**Exercise directions:** Copy word for word the lines from the start of the records through the line that contains "(one clause of", both included.

Start of Given information

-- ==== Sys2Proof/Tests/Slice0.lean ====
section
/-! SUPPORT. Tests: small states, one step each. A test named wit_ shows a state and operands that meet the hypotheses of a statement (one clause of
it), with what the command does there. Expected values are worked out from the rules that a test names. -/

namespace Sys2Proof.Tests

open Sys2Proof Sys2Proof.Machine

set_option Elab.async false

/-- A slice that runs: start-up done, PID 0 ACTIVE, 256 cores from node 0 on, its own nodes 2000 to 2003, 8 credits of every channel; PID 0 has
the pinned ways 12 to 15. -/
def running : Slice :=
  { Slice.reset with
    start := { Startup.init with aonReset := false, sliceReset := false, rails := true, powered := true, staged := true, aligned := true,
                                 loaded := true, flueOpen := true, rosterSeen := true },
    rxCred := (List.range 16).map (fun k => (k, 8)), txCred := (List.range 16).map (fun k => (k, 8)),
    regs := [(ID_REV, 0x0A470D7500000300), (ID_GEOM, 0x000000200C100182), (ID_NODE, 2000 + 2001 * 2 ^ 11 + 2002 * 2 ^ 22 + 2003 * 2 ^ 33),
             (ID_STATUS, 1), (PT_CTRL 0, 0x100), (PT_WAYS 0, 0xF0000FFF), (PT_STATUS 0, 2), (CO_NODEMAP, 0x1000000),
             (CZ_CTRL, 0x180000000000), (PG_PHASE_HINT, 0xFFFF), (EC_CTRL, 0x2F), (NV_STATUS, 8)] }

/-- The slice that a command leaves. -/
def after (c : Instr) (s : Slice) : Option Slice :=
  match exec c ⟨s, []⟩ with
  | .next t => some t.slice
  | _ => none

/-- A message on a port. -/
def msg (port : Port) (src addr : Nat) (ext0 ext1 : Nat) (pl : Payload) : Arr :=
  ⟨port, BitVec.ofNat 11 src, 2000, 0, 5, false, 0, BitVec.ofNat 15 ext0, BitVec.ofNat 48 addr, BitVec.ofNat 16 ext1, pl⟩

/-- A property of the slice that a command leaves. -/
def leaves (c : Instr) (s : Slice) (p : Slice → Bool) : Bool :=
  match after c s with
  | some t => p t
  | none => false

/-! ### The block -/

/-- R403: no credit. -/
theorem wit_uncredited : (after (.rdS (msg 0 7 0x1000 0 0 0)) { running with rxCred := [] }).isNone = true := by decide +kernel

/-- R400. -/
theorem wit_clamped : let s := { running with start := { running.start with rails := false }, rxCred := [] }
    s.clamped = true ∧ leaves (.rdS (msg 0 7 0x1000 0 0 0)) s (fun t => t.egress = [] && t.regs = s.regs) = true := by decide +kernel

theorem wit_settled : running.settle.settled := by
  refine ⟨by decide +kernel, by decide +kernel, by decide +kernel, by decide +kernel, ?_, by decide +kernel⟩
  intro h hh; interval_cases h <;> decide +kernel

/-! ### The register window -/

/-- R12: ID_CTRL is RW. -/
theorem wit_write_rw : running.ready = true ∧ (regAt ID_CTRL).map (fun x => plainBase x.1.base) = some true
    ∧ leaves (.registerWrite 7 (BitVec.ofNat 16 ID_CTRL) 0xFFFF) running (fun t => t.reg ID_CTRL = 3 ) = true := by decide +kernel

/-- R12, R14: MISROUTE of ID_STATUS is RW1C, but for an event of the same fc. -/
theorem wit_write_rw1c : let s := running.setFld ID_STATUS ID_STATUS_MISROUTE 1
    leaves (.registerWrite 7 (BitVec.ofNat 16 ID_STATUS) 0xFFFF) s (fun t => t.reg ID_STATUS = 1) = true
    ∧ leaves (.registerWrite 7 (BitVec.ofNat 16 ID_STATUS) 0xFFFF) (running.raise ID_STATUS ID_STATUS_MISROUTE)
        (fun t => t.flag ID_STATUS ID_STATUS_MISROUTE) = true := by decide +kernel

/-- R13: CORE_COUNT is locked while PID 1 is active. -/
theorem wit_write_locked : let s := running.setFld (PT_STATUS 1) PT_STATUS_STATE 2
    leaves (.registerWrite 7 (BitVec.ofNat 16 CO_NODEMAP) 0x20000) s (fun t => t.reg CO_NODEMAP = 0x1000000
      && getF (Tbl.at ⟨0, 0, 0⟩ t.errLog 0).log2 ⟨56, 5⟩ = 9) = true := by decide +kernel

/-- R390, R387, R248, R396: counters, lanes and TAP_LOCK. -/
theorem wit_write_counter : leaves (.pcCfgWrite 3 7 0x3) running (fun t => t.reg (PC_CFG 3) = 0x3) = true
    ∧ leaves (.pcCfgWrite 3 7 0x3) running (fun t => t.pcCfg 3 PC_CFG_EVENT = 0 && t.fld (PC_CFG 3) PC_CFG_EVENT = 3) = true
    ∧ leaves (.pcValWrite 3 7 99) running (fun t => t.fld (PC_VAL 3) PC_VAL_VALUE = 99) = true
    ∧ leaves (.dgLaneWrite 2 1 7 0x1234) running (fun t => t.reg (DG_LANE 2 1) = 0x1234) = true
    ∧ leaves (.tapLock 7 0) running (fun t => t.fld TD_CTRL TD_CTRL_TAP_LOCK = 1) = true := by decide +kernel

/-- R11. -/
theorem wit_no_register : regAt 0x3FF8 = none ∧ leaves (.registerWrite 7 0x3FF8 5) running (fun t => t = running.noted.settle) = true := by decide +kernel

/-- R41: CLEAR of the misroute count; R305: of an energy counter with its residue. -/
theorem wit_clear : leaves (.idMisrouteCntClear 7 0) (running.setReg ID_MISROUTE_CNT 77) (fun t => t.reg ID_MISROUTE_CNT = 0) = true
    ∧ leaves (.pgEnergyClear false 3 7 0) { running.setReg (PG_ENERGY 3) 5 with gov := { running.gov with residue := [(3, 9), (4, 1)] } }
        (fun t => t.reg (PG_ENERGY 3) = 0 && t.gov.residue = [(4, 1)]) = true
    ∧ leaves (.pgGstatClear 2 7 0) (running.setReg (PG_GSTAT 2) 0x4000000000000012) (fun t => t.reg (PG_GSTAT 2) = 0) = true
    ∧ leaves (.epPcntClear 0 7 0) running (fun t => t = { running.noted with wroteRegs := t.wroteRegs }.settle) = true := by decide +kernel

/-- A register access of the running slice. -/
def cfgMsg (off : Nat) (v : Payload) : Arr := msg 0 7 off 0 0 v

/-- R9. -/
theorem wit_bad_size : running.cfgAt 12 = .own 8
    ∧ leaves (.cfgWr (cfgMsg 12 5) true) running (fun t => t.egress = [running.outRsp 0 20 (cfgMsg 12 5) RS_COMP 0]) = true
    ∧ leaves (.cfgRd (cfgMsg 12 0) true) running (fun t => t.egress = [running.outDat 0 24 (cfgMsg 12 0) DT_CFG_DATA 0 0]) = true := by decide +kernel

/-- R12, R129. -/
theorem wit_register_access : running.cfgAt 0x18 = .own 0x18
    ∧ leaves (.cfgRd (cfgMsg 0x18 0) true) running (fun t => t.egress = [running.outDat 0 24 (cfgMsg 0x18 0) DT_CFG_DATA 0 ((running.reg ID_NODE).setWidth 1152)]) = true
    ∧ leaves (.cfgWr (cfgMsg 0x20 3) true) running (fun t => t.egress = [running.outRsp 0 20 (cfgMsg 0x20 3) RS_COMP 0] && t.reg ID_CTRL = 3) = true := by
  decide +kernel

End of Given information

**Solution to this problem:**
-- ==== Sys2Proof/Tests/Slice0.lean ====
section
/-! SUPPORT. Tests: small states, one step each. A test named wit_ shows a state and operands that meet the hypotheses of a statement (one clause of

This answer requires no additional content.